- Interactive map of Cloyne Cave
- Location: Cloyne, County Cork, Ireland
- Coordinates: 51°51′50″N 8°07′03″W﻿ / ﻿51.863783°N 8.117578°W
- Length: 3.3 km (2.1 mi)
- Geology: Limestone
- Entrances: 2
- Hazards: Getting lost

= Cloyne Cave =

Cave in County Cork, Ireland

Cloyne Cave is a cave located near the town of Cloyne, County Cork, Ireland. It is the longest cave in County Cork.

== Description ==
The cave has been known of for thousands of years and lends its name to the town itself. The name Cloyne is taken from Cluain Uamha meaning Cave of the meadow.

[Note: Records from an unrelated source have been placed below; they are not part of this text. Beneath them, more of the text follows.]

-- ==== Sys2Proof/Machine/Draw.lean ====
section
/-! DEFINITION. The display instructions (spec 43_display.md): 00E0, DXYN. -/

namespace Sys2Proof.Machine

/-- 00E0: every cell off (R140). -/
def execCls (s : State) : Answer := .next (s.setDisp blankDisplay).advance

/-- The drawing of `N` rows whose bytes are given, at the column in `V[X]` and the row in `V[Y]`,
both as they stood before the instruction (R141, R42). -/
def State.drawSprite (s : State) (x y : Reg) (bytes : List Byte) : Canvas :=
  Canvas.plotRows ⟨s.disp, false⟩ (s.reg x).toNat (s.reg y).toNat bytes

/-- DXYN: the sprite at `I` exclusive-ored into `DISP`, VF the collision flag, written always;
with `N = 0` no memory is read (R141). -/
def execDrw (x y : Reg) (n : BitVec 4) (s : State) : Answer :=
  orRaise .addressOutOfRange s
    ((s.memReadBlock (s.effAddr 0) n.toNat).map fun bytes =>
      let c := s.drawSprite x y bytes
      ((s.setDisp c.disp).setV VF (collisionFlag c)).advance)

end Sys2Proof.Machine
end

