/-! ## Encoding (30_encoding.md) -/

/-- Words written out from the spec's worked examples, one for every row of the opcode map (from the
rules of 40_flow.md to 45_timers.md, and 0x8126, 0x812E, 0xD015 and 0x0123 from the vectors of
95_test_vectors.md), decode to the instructions they stand for, and the twelve words its vector T7
lists for nibbles 5, 8, 9, E and F decode to none (the strict decoding is the spec's own decision
D6). -/
def Obligations.SpecExampleWordsDecode : Prop :=
  (∀ p ∈
    [(0x00E0#16, Instr.cls), (0x00EE#16, Instr.ret), (0x1ABC#16, Instr.jp 0xABC),
     (0x2300#16, Instr.call 0x300), (0x332A#16, Instr.seImm 3 0x2A),
     (0x432A#16, Instr.sneImm 3 0x2A), (0x5120#16, Instr.seReg 1 2),
     (0x6A2F#16, Instr.ldImm 0xA 0x2F), (0x7220#16, Instr.addImm 2 0x20),
     (0x8010#16, Instr.ldReg 0 1), (0x8011#16, Instr.orReg 0 1), (0x8012#16, Instr.andReg 0 1)] ++
    [(0x8013#16, Instr.xorReg 0 1), (0x8014#16, Instr.addReg 0 1), (0x8015#16, Instr.subReg 0 1),
     (0x8126#16, Instr.shr 1 2), (0x8017#16, Instr.subnReg 0 1), (0x812E#16, Instr.shl 1 2),
     (0x9120#16, Instr.sneReg 1 2), (0xA2F0#16, Instr.ldI 0x2F0), (0xB300#16, Instr.jpV0 0x300),
     (0xC30F#16, Instr.rnd 3 0x0F), (0xD015#16, Instr.drw 0 1 5), (0xE49E#16, Instr.skp 4)] ++
    [(0xE4A1#16, Instr.sknp 4), (0xF307#16, Instr.ldVxDt 3), (0xF315#16, Instr.ldDtVx 3),
     (0xF318#16, Instr.ldStVx 3), (0xF11E#16, Instr.addI 1), (0xF50A#16, Instr.ldKey 5),
     (0xF229#16, Instr.ldF 2), (0xF033#16, Instr.ldB 0), (0xF255#16, Instr.storeRegs 2),
     (0xF265#16, Instr.loadRegs 2), (0x0123#16, Instr.sys 0x123)],
    decode p.1 = .ok p.2) ∧
  decode 0x5121 = .error .invalidOpcode ∧ decode 0x512F = .error .invalidOpcode ∧
  decode 0x8128 = .error .invalidOpcode ∧ decode 0x812F = .error .invalidOpcode ∧
  decode 0x8129 = .error .invalidOpcode ∧ decode 0x9121 = .error .invalidOpcode ∧
  decode 0xE19F = .error .invalidOpcode ∧ decode 0xE1A0 = .error .invalidOpcode ∧
  decode 0xE000 = .error .invalidOpcode ∧ decode 0xF100 = .error .invalidOpcode ∧
  decode 0xF166 = .error .invalidOpcode ∧ decode 0xF1FF = .error .invalidOpcode

/-- Decoding the opcode of any well-formed instruction, every operand at every value, gives the
instruction back. -/
def Obligations.DecodeOfEncodeIsIdentity : Prop :=
  ∀ i : Instr, i.wellFormed = true → decode (encode i) = .ok i

/-- Every opcode the decoder accepts is the opcode of the well-formed instruction it gives, so each
opcode has one meaning. -/
def Obligations.EncodeOfDecodeIsIdentity : Prop :=
  ∀ (w : Word) (i : Instr), decode w = .ok i → i.wellFormed = true ∧ encode i = w

/-- The 34 rows of the opcode map are pairwise disjoint: no opcode selects two of them. -/
def Obligations.OpcodeRowsAreDisjoint : Prop :=
  opcodeMap.length = 34 ∧
    opcodeMap.Pairwise fun r q => ∀ w : Word, ¬(r.selects w = true ∧ q.selects w = true)

/-- The decoder and the table of masks and matches agree: an opcode selects the row of the
instruction it decodes to, and it decodes to one of the 34 instructions exactly when it selects one
of the 34 rows; `0NNN` is row 35, selected only when no other row is (the row order of
30_encoding.md; the strictness is the spec's own decision D6). -/
def Obligations.DecoderFollowsOpcodeMap : Prop :=
  ∀ w : Word,
    (∀ i, decode w = .ok i → i.row.selects w = true) ∧
    ((∃ i, decode w = .ok i ∧ i.defined = true) ↔ ∃ r ∈ opcodeMap, r.selects w = true) ∧
    (decode w = .error .invalidOpcode ↔
      sysRow.selects w = false ∧ ∀ r ∈ opcodeMap, r.selects w = false)

/-! ## The instruction cycle (10_state.md R40, 20_memory.md R54) -/

/-- The fetch takes the two bytes at `PC` and `PC + 1`, the one at the lower address as the high
byte, at any `PC` up to 0xFFE, odd or even; at 0xFFF and above there is nothing to fetch. -/
def Obligations.FetchReadsTwoBytesHighByteFirst : Prop :=
  ∀ s : State,
    (s.pc.toNat ≤ 0xFFE → ∃ w : Word, s.fetch = some w ∧
      w.toNat = (s.mem.readByte s.pc.toNat).toNat * 256 +
        (s.mem.readByte (s.pc.toNat + 1)).toNat) ∧
    (0xFFF ≤ s.pc.toNat → s.fetch = none)

/-- A step whose event is a `Step` runs the instruction the two bytes at `PC` decode to: it is `exec`
of it on the state in which the event is taken and its inputs are sampled, followed by the recording
of the keys. -/
def Obligations.StepRunsDecodedInstruction : Prop :=
  ∀ (s : State) (keys : Word) (rnd : Byte) (i : Instr),
    s.nextEvent = .step keys rnd → s.run = .running → s.pc.toNat + 1 ≤ 0xFFF →
    i.wellFormed = true →
    decodeBytes [s.mem.readByte s.pc.toNat, s.mem.readByte (s.pc.toNat + 1)] = .ok (i, []) →
    step s = completeStep (exec i (s.takeEvent.sample keys rnd))

/-- A completed `Step` leaves its key sample in `KPREV`, whatever instruction it ran; a `Step` that
raises a fatal condition leaves `KPREV` as it was (the spec's own decisions D8 and D1). -/
def Obligations.CompletedStepRecordsKeys : Prop :=
  ∀ (s t : State) (keys : Word) (rnd : Byte),
    s.nextEvent = .step keys rnd → s.run = .running → step s = .next t →
    (t.run = .running → t.kprev = keys) ∧ (t.run ≠ .running → t.kprev = s.kprev)

/-- A `Step` with `PC` at 0xFFF or above halts with `AddressOutOfRange`; of the machine's state only
`RUN` changes (the spec's own decisions D1 and D3). -/
def Obligations.FetchBeyondMemoryHalts : Prop :=
  ∀ (s : State) (keys : Word) (rnd : Byte),
    s.nextEvent = .step keys rnd → s.run = .running → 0xFFF ≤ s.pc.toNat →
    step s = .next { s.takeEvent.sample keys rnd with run := .halted .addressOutOfRange }

/-- A `Step` that fetches an opcode selecting none of the 34 rows, `0NNN` included, halts with
`InvalidOpcode`; of the machine's state only `RUN` changes, and `PC` stays at the opcode (the
precise halt is the spec's own decision D1). -/
def Obligations.UnrecognizedOpcodeHalts : Prop :=
  ∀ (s : State) (keys : Word) (rnd : Byte) (w : Word),
    s.nextEvent = .step keys rnd → s.run = .running → s.fetch = some w →
    (∀ r ∈ opcodeMap, r.selects w = false) →
    step s = .next { s.takeEvent.sample keys rnd with run := .halted .invalidOpcode }

/-- `PC` after every instruction that raises nothing: the table of R41, for any `PC` a fetch can
succeed at. (R41 is the spec's own derivation.) -/
def Obligations.NextPcOfEveryInstruction : Prop :=
  ∀ (i : Instr) (s t : State),
    s.run = .running → s.pc.toNat ≤ 0xFFE → exec i s = .next t → t.run = .running →
    t.pc.toNat = nextPc i s

/-! ## Fatal conditions and halting (60_exceptions.md) -/

/-- Every instruction answers a next state from every state: none stops the model. A fatal condition
stops the engine, which in the model is a next state with `RUN` halted (the model's reading, log entry
11); that `exec` answers also in a halted state and with `PC` above 0xFFE, where no Step runs an
instruction, is the model's choice (log entry 15). -/
def Obligations.EveryInstructionAnswersNext : Prop :=
  ∀ (i : Instr) (s : State), ∃ t, exec i s = .next t

/-- An instruction raises a fatal condition exactly when the table of R173 says so, the one it says,
and then nothing but `RUN` changes (R173 is the spec's own derivation, the precise halt its decision
D1, the all-or-nothing range check its decision D15). -/
def Obligations.FatalConditionsArePreciseAndExact : Prop :=
  ∀ (i : Instr) (s : State), s.run = .running →
    (∀ c, fatalCause i s = some c → exec i s = .next { s with run := .halted c }) ∧
    (fatalCause i s = none → ∃ t, exec i s = .next t ∧ t.run = .running)

/-- While the core is halted, any number of `Step` and `Tick` events, listed or free, changes nothing
of it: only what the host has yet to issue is used up (the spec's own decision D13). -/
def Obligations.HaltedCoreIsPermanent : Prop :=
  ∀ (n : Nat) (s : State) (c : Condition), s.run = .halted c →
    (∀ e ∈ s.schedule, e = .tick ∨ ∃ keys rnd, e = .step keys rnd) →
    ∃ t, Host.Core.run Sys2Proof.core n s = .next t ∧
      t = { s with schedule := t.schedule, eventCount := t.eventCount }

/-- Only `Reset` leaves the halted state: any other event that is performed on a halted core leaves it
halted with the same condition (the spec's own decision D13). -/
def Obligations.OnlyResetLeavesHalt : Prop :=
  ∀ (s t : State) (c : Condition), s.run = .halted c → step s = .next t →
    t.run = .halted c ∨ ∃ font, s.nextEvent = .reset font

/-- A step refuses exactly a `Load` at any time but in the state `Reset` leaves (refusing it is the
spec's own decision D19; the flag that says when, which a failed `Load` keeps, is the model's, log
entry 10), and it never faults (the model's choice: its type of faults is empty, for a fatal condition
is a next state, log entry 11). -/
def Obligations.StepRefusesOnlyLateLoad : Prop :=
  ∀ s : State,
    (∀ r, step s ≠ .fault r) ∧
    (∀ r, step s = .refused r ↔
      r = .loadNotAfterReset ∧ (∃ bytes, s.nextEvent = .load bytes) ∧
        ¬(s.loadable = true ∧ s.run = .running))

/-! ## Reset, Load, Tick -/

/-- `Reset` with any `FONT`, from any state, halted ones included: every register, timer and stack
slot 0, `PC` 0x200, the display off, memory `FONT` at 0x000 to 0x04F and 0 above, `RUN` running,
`KPREV` 0 (the last three reset values are the spec's own decision D14). -/
def Obligations.ResetEventLeavesResetState : Prop :=
  ∀ (s : State) (font : Config.Font), s.nextEvent = .reset font →
    ∃ t, step s = .next t ∧ (∀ r : Reg, t.v[r] = 0) ∧ t.i = 0 ∧ t.pc = 0x200 ∧ t.sp = 0 ∧
      (∀ j : Fin 16, t.stack[j] = 0) ∧ t.dt = 0 ∧ t.st = 0 ∧
      (∀ k : Fin 80, t.mem.readByte k.val = font[k]) ∧
      (∀ a, 80 ≤ a → t.mem.readByte a = 0) ∧
      (∀ x y, x < 64 → y < 32 → t.disp.cell x y = false) ∧ t.run = .running ∧ t.kprev = 0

The cave largely consists of phreatic mazes formed along weaknesses in the jointing of the limestone rocks. These complex mazes result in a cave which contains several kilometres of passage yet covers a very small area: around 8 acre. The exact length of the cave is unknown as the cave has yet to be fully surveyed, despite several years of continuous surveying in the early 1980s by local cavers. Estimates have ranged from 2.5 km to 7 km. A further system of unexplored caves has been known to exist under the town itself, since a section of the main street collapsed into a cavern in the mid-20th century.

The cave is very difficult to explore due to the confusing nature of the mazes. People have been said to have been lost in the cave for two days.